Festival or Butternut Squash // Store winter squash in a cool, dry place and try to use within a week or two. Do not store in the fridge! This will cause it to spoil much more quickly.

German Butterball Potatoes // Store just like you’d store any bag of potatoes from the grocery store: in a cool, dark place. Out of the light, they should keep for at least a month.

Leeks // Store in the fridge and try to use within a week. Store in a plastic bag for best storage.

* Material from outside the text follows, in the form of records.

-- ==== Sys2Proof/Syntax.lean ====
section
/-! DEFINITION. The commands of the block: one constructor per row of spec/opcode_table.json. Each carries what reaches the block with it: the host interface and bytes of a transaction, the reading of a converter, the level of a pin, the answer of another device; and the instant t in 5 ns ticks of shelf time at which it happens. -/

namespace Sys2Proof

open Machine
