-- ==== Sys2Proof/Machine/Regs.lean ====
section
/-! DEFINITION. The register map: one name per register (the address of a global-page word, the word number inside a context block, the offset inside a loop slot) and one description per register saying what a write of it may store. Global page p begins at 0x40 * p (R509), context block n at 0x1000 + 0x40 * n (R510), loop slot s at 0x3000 + 8 * s (R101). Names are the manual's BLOCK.NAME with the dot written as an underscore. -/

namespace Sys2Proof.Machine

/-- The access codes of R9, for one field. -/
inductive Access where
  | rw | ro | w1c | wt
  deriving DecidableEq, Repr

/-- How a value written to a field is made legal: any value, the nearer end of a range (R43), or a safe code for an illegal code (R44). -/
inductive FieldRule where
  | any
  | range (lo hi : Nat)
  | codes (illegal : List Nat) (safe : Nat)
  deriving DecidableEq, Repr

/-- One field of a fields word (R9): bits [hi:lo], its access and its rule. -/
structure FieldDesc where
  hi : Nat
  lo : Nat
  access : Access
  rule : FieldRule
  deriving DecidableEq, Repr

/-- What a write of a word stores: nothing (RO), an action (WT), a number kept inside its documented range (R43), the whole word, or a set of fields each under its own access (R45). -/
inductive Shape where
  | readOnly
  | trigger
  | pu (lo hi : Int)
  | ef (lo hi : Nat)
  | temp (lo hi : Nat)
  | count (lo hi : Nat)
  | raw
  | fields (fs : List FieldDesc)
  deriving DecidableEq, Repr

/-- A run of registers of one description: first offset, how many words, shape. -/
structure RegDesc where
  off : Nat
  n : Nat
  shape : Shape
  deriving DecidableEq, Repr

/-! ### page0 -/

abbrev HOST_DEVID : Nat := 0x0000 -- R415
abbrev HOST_CFG : Nat := 0x0001 -- R415
abbrev HOST_STS : Nat := 0x0002 -- R415
abbrev HOST_ALERT : Nat := 0x0003 -- R415
abbrev HOST_ALERTEN : Nat := 0x0004 -- R415
abbrev HOST_VIOLCNT : Nat := 0x0005 -- R415
abbrev HOST_LASTVIOL : Nat := 0x0006 -- R415
abbrev HOST_ID : Nat := 0x0007 -- R415
abbrev SYS_STATE : Nat := 0x0008 -- R32
abbrev SYS_DORMANT : Nat := 0x0009 -- R32
abbrev SYS_DSTAT : Nat := 0x000A -- R32
abbrev SYS_WAKEEN : Nat := 0x000B -- R32
abbrev BB_PPTR : Nat := 0x000C -- R391
abbrev BB_PDATA : Nat := 0x000D -- R391
abbrev LANE_AUTH : Nat := 0x0010 -- R343
abbrev LANE_HEALTH : Nat := 0x0011 -- R343
abbrev LANE_SWAP : Nat := 0x0012 -- R343
abbrev LANE_RESTART : Nat := 0x0013 -- R343
abbrev LANE_STS : Nat := 0x0014 -- R343
abbrev LANE_COLCNT : Nat := 0x0015 -- R343
abbrev LANE_COLLAST : Nat := 0x0016 -- R343
abbrev LANE_SWAPCNT : Nat := 0x0017 -- R343
abbrev LANE_EPOCH : Nat := 0x0018 -- 4 words (R343)
abbrev LANE_ARTIME : Nat := 0x001C -- R343
abbrev LANE_ARMAX : Nat := 0x001D -- R343
abbrev LANE_ARCNT : Nat := 0x001E -- R343
abbrev FLT_CTL : Nat := 0x0020 -- R361
abbrev FLT_ACK : Nat := 0x0021 -- R361
abbrev FLT_SUM : Nat := 0x0022 -- R361
abbrev FLT_CLSPEND : Nat := 0x0023 -- R361
abbrev FLT_CNT : Nat := 0x0024 -- R361
abbrev FLT_ESCCNT : Nat := 0x0025 -- R361
abbrev FLT_LOGOVF : Nat := 0x0026 -- R361
abbrev FLT_INJECT : Nat := 0x0027 -- R361
abbrev FE_INFO : Nat := 0x0028 -- R361
abbrev FE_SRC : Nat := 0x0029 -- R361
abbrev FE_ADDR : Nat := 0x002A -- R361
abbrev FE_TIME : Nat := 0x002B -- 4 words (R361)
abbrev BB_CLR : Nat := 0x0030 -- R391
abbrev BB_STS : Nat := 0x0031 -- R391
abbrev BB_STATE : Nat := 0x0032 -- R391
abbrev BB_FRZTO : Nat := 0x0033 -- R391
abbrev BB_RLDEPTH : Nat := 0x0034 -- R391
abbrev BB_RLPER : Nat := 0x0035 -- R391
abbrev BB_BFILL : Nat := 0x0036 -- R391
abbrev BB_CHEAD : Nat := 0x0037 -- R391
abbrev BB_RSEQ : Nat := 0x0038 -- 2 words (R391)
abbrev BB_CLRSEQ : Nat := 0x003A -- 2 words (R391)
abbrev BB_DROPCNT : Nat := 0x003C -- R391
abbrev BB_MISSCNT : Nat := 0x003D -- R391
abbrev BB_WBASE : Nat := 0x003E -- R391
abbrev BB_CLRCNT : Nat := 0x003F -- R391

/-! ### page1 -/

abbrev SEQ_CMD : Nat := 0x0040 -- R319
abbrev SEQ_STS : Nat := 0x0041 -- R319
abbrev SEQ_TOFFMIN : Nat := 0x0042 -- R319
abbrev SEQ_TFLT : Nat := 0x0043 -- R319
abbrev PB_TLONG : Nat := 0x0044 -- R319
abbrev GPIN_DEB : Nat := 0x0045 -- R319
abbrev SEQ_SNAPCNT : Nat := 0x0046 -- R319
abbrev SEQ_GCFG : Nat := 0x0048 -- 8 words (R319)
abbrev SEQ_GSTATE : Nat := 0x0050 -- 8 words (R319)
abbrev SCAN_SEL : Nat := 0x0058 -- R319
abbrev SCAN_RD : Nat := 0x0059 -- R319
abbrev IN_PBCNT : Nat := 0x005A -- R319
abbrev IN_SFCNT : Nat := 0x005B -- R319
abbrev IN_GPCNT : Nat := 0x005C -- R319

/-! ### page2 -/

abbrev TDIE_S : Nat := 0x0080 -- 24 words (R370)
abbrev TDIE_TJ : Nat := 0x0098 -- R370
abbrev TDIE_STS : Nat := 0x0099 -- R370
abbrev TDIE_EXCL0 : Nat := 0x009A -- R370
abbrev TDIE_EXCL1 : Nat := 0x009B -- R370
abbrev TDIE_PEAK : Nat := 0x009C -- R370
abbrev TDIE_PHLIFE : Nat := 0x009D -- R370
abbrev TDIE_HSLIFE : Nat := 0x009E -- R370
abbrev TS_NRSER : Nat := 0x00A0 -- R370
abbrev TS_NR25 : Nat := 0x00A1 -- R370
abbrev TS_NBETA : Nat := 0x00A2 -- R370
abbrev TS_DV25 : Nat := 0x00A3 -- R370
abbrev TS_DSLOPE : Nat := 0x00A4 -- R370
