/-! ### Downstream ports (R417 to R427) -/

/-- One pending command of a port's table (R421). -/
structure DsCmd where
  ctx : Nat
  code : Nat
  data : Nat
  safe : Bool
  deriving DecidableEq, Repr

/-- What a transaction on a port is for. -/
inductive TxKind where
  | command | page | alertAddress | alertStatus | probe | poll
  deriving DecidableEq, Repr

/-- A transaction on a port: its target context (none for the Alert Response Address), address, command code, the value it carries, whether its run has ended at a lane switch-over (R418), whether it carries PEC (R417), and, for a PAGE write, what it goes ahead of. -/
structure DsTx where
  kind : TxKind
  ctx : Option Nat
  addr : Nat
  code : Nat
  data : Nat
  safe : Bool
  cut : Bool := false
  pec : Bool := false
  ahead : TxKind := .command
  deriving DecidableEq, Repr

/-- The engine of a port: the transaction on the wire, the POL whose page is placed, the rest of the poll cycle and whether the next one is due, the alert service (its address read due, its target, services run), contexts to probe, whether the segment is isolated, whether a power cycle is still to be requested and whether one asked for has not ended yet (R426), failed cycles, the result of a transaction that ended without a lane, and whether the port's reset waits for the transaction on the wire to end (R457). -/
structure DsPort where
  cur : Option DsTx := none
  runFor : Option Nat := none
  polls : List (Nat × Nat) := []
  pollDue : Bool := false
  alertDue : Bool := false
  alertFor : Option Nat := none
  alertRuns : Nat := 0
  probes : List Nat := []
  isolated : Bool := false
  needCycle : Bool := false
  cycling : Bool := false
  failed : Nat := 0
  held : Option (DsTx × List Byte) := none
  resetDue : Bool := false
  deriving DecidableEq, Repr

/-- What is kept of a downstream target: consecutive failures, its VOUT_MODE once read, the set-point and trim last acknowledged, and when a trim was last sent (R280). -/
structure DsTarget where
  fails : Nat := 0
  mode : Option Nat := none
  ackV : Option Word := none
  ackTrim : Option Word := none
  trimAt : Option Nat := none
  deriving DecidableEq, Repr

/-! ### Lanes (R322 to R344) -/

/-- What the last step of a Dormant entry changes, as it stood before: the instant, the register words, the gate channels, timers and counts (R26, R28). -/
structure EntryKeep where
  at_ : Nat
  regs : List (Nat × Word)
  channels : List (Nat × ChanVar)
  timers : List (Timer × Nat)
  counts : List (Count × Nat)
  deriving DecidableEq, Repr

/-- The outputs of the sequencer as the last stamped command left them: rails enabled, rails whose discharge output is asserted, and whether SEQ_FLT_N is driven (R17, R320). -/
structure RailHold where
  on : List Nat
  discharge : List Nat
  seqFlt : Bool
  deriving DecidableEq, Repr

/-- Why a lane takes over (R326, R334, R336, R340): the causes of a Col with the return after a failed restore, and the starts that are none. -/
inductive ColKind where
  | timeout | handback | swap | imageSwitch | ret | restart | wake | abort | startUp
  deriving DecidableEq, Repr

/-- What the arbiter keeps beside LANE.AUTH and LANE.HEALTH: the take-over in progress, whether the holder has issued its first stamped command, the boundary of the last accepted heartbeat and the instant it came, the instant of the token change with the coulomb counters as they stood then (R266), the lane that last held the token, the lane whose mark was set first, a swap or image switch that waits for its boundary with the instant it was asked for, whether the holder has stopped silently, the start and cause of the Plain hold, whether the incoming lane is powered and has restored, a Dormant entry that waits for idle targets, whether the second start lane is being tried (R464), what a Dormant entry changed at the instant of its last step, and the sequencer outputs held while no lane is in charge. -/
structure Arbiter where
  col : Option ColKind := none
  stamped : Bool := false
  lastBeat : Nat := 0
  beatAt : Nat := 0
  colStart : Nat := 0
  colCharge : List (Nat × Coulomb) := []
  lastHolder : Option LaneId := none
  firstBad : Option LaneId := none
  swapAsked : Bool := false
  imgAsked : Bool := false
  askedAt : Nat := 0
  silent : Bool := false
  holdStart : Nat := 0
  holdCause : Nat := 0
  powered : Bool := false
  restored : Bool := false
  entryWait : Bool := false
  startTried : Bool := false
  entryFrom : Option EntryKeep := none
  railHold : Option RailHold := none
  deriving DecidableEq, Repr

/-- One entry of the host-write journal (R332): address, word, the initiator code of its interface (R361), when the lane applied it, and how many checkpoints have committed since. -/
structure JournalEntry where
  addr : Nat
  word : Word
  via : Nat
  applied : Nat
  commits : Nat
  deriving DecidableEq, Repr

/-- What the lane keeps of the sequencer (R306 to R316): faulted graphs that keep SEQ_FLT_N low and have not yet reached Off-wait or Off, whether the line is driven (R316), rails whose Fallen condition has stood since before their power-down (R309), rails refused in the present power-up (R354), the last SEQ.CMD word of the present tick, when PB_N was pressed and whether its long press has been acted on, and the segment power cycles by port with their phase: 0 asked, 1 going down, 2 waiting, 3 coming up. -/
structure SeqVar where
  driving : List Nat := []
  drives : Bool := false
  low : List Nat := []
  refused : List Nat := []
  cmd : Option Word := none
  press : Option Nat := none
  long : Bool := false
  cycles : List (Nat × Nat) := []
  deriving DecidableEq, Repr

/-- What a lane keeps to itself and commits with its checkpoint, beside the register words it serves. -/
structure LaneVars where
  slots : List (Nat × SlotDyn) := []
  coefs : List (Nat × List Word) := []
  shadow : Option Shadow := none
  govRun : List (Nat × Nat × Nat) := []
  resumeGroups : List Nat := []
  change : Option Change := none
  feedQual : List Nat := []
  qualAt : List (Nat × Nat) := []
  releasedAt : Option Nat := none
  saddleCmd : Bool := false
  returnCmd : Bool := false
  stdbyUsed : Word := 0
  stdbyAt : Option Nat := none
  stdbyDue : Bool := true
  stableFor : Option Nat := none
  dwellEnd : Nat := 0
  supOn : List Nat := []
  thrNeg : List Nat := []
  sherrDone : List Nat := []
  seq : SeqVar := {}
  foster : List (Nat × Foster) := []
  strings : List (Nat × StringVar) := []
  heldEn : List (Nat × Bool) := []
  deriving DecidableEq, Repr

/-- A checkpoint buffer of the shared state RAM (R21): its epoch number and its contents. -/
structure Ckpt where
  epoch : Nat
  regs : List (Nat × Word)
  clamped : List (Nat × Bool)
  timers : List (Timer × Nat)
  lane : LaneVars
  deriving DecidableEq, Repr

/-! ### Update (R467 to R484) -/

/-- A staging frame acknowledged and not yet committed (R474). -/
structure StageFrame where
  target : Nat
  slot : Nat
  off : Nat
  data : List Byte
  deriving DecidableEq, Repr

/-- A check of an image slot: at start-up, a dry check or a switch (R96, R98). -/
inductive CheckKind where
  | start | dry | switch
  deriving DecidableEq, Repr

/-- A trial: of an image or of firmware, its slot, whether a condition of R478 is broken, its window, and the lane that ran when it began. -/
structure Trial where
  image : Bool
  slot : Nat
  broken : Bool
  window : Word
  lane : LaneId
  deriving DecidableEq, Repr

/-- A confirmation as it stood before: its instant, the trial, UPD.STS.CONF, LRN.STS.KEEP, UPD.ARB with the eight bytes of the anti-rollback counter, the copies kept, the lanes' memories, and when the window began (R484). -/
structure Confirmed where
  at_ : Nat
  trial : Trial
  conf : Bool
  keep : Bool
  arb : Word
  count : List Byte
  settings : Option Nat
  learned : Option Bool
  mem : List (LaneId × Nat)
  progs : List (LaneId × Nat)
  began : Nat
  deriving DecidableEq, Repr

/-- What the lane keeps of updates beside the registers: the staging frame being committed, the image check that runs with its slot, the CLOSE check (target and slot), the firmware slot being activated and whether its code is copied, the trial, the running firmware slot, the slots still to be tried at start-up, the settings slot kept for a trial, the changes of slot states that wait for a lane in authority (R20), the firmware slot whose code each lane's SRAM holds, the image slot whose fabric programs each lane's SRAM holds (R323), a save of the settings that waits for a lane in authority (R20), and the last confirmation, which a fault of the same instant takes back (R484). -/
structure Update where
  frame : Option StageFrame := none
  check : Option (CheckKind × Nat) := none
  closing : Option (Nat × Nat) := none
  act : Option Nat := none
  copied : Bool := false
  trial : Option Trial := none
  fw : Option Nat := none
  toTry : List Nat := []
  kept : Option Nat := none
  bootDue : List (Nat × Nat) := []
  mem : List (LaneId × Nat) := []
  progs : List (LaneId × Nat) := []
  saveDue : Bool := false
  confirmed : Option Confirmed := none
  deriving DecidableEq, Repr

/-! ### Cascade (R431 to R444) -/

/-- A REPORT as taken in: demand, floor and fallback in watts (EF18), weight, when it came, and the allocation last sent (none for no limit). -/
structure CascReport where
  d : Word
  f : Word
  fb : Word
  w : Nat
  time : Nat
  given : Option Word
  deriving DecidableEq, Repr

/-- A port: frames sent, the SEQ last received, the one-way delay measured (2.5 ns units), and whether its 10 ms fault was raised. -/
structure CascPort where
  sent : Nat := 0
  seen : Option Nat := none
  delay : Option Nat := none
  raised : Bool := false
  deriving DecidableEq, Repr

/-- The cascade: both ports, times of discarded frames, reports by position, the cap to apply at the next tick, the remote access in progress (position, tag, operation) with the tag counter, NCHIP as it acts since the last reset, the instant of the last allocation, the frames the last command of this family sent (true is the down port), the holding and the shadow copy of remote accesses (R38, R39), a remote write held back while the journal is full (R332), and whether the loss of the rack allocation was marked (R296). -/
structure Casc where
  up : CascPort := {}
  down : CascPort := {}
  discards : List Nat := []
  reports : List (Nat × CascReport) := []
  capDue : Option Word := none
  remote : Option (Nat × Nat × Nat) := none
  tag : Nat := 0
  nchip : Nat := 1
  lastAlloc : Option Nat := none
  out : List (Bool × List Byte) := []
  holding : List (Nat × Word) := []
  shadow : Option (Nat × List Word) := none
  held : Option (List Byte) := none
  lost : Bool := false
  deriving DecidableEq, Repr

Sage (full shares only) // Store in the fridge. For long term storage and drying instructions, see here.

Oranos_ sweet peppers.jpg

The seasons are really changing out here on the farm. The weather is a bit more hot and humid than we’d like—than we’d all like I’m sure!—but the work at the farm is changing nonetheless.

Last week, we completed the very last of the transplanting. We hustled to get romaine, arugula, spinach and scallions into the ground. It feels good (and strange) to say with certainty: this task is done for 2018. We have a few odds and ends we’re still keeping alive in our greenhouse, things we decided probably wouldn’t make it to full maturity before the bitter cold comes. I’m not sure why we’re keeping them alive exactly other than the fact it feels weird to clear out the greenhouse for good. We’ve been watering and caring for seedlings in the greenhouse since March so it’s strange to shut that part of the farm down. We got a few more beds of spinach and radishes seeded and though not quite done for the season, we’re 99% finished with the seeding for 2018 outside of cover crops.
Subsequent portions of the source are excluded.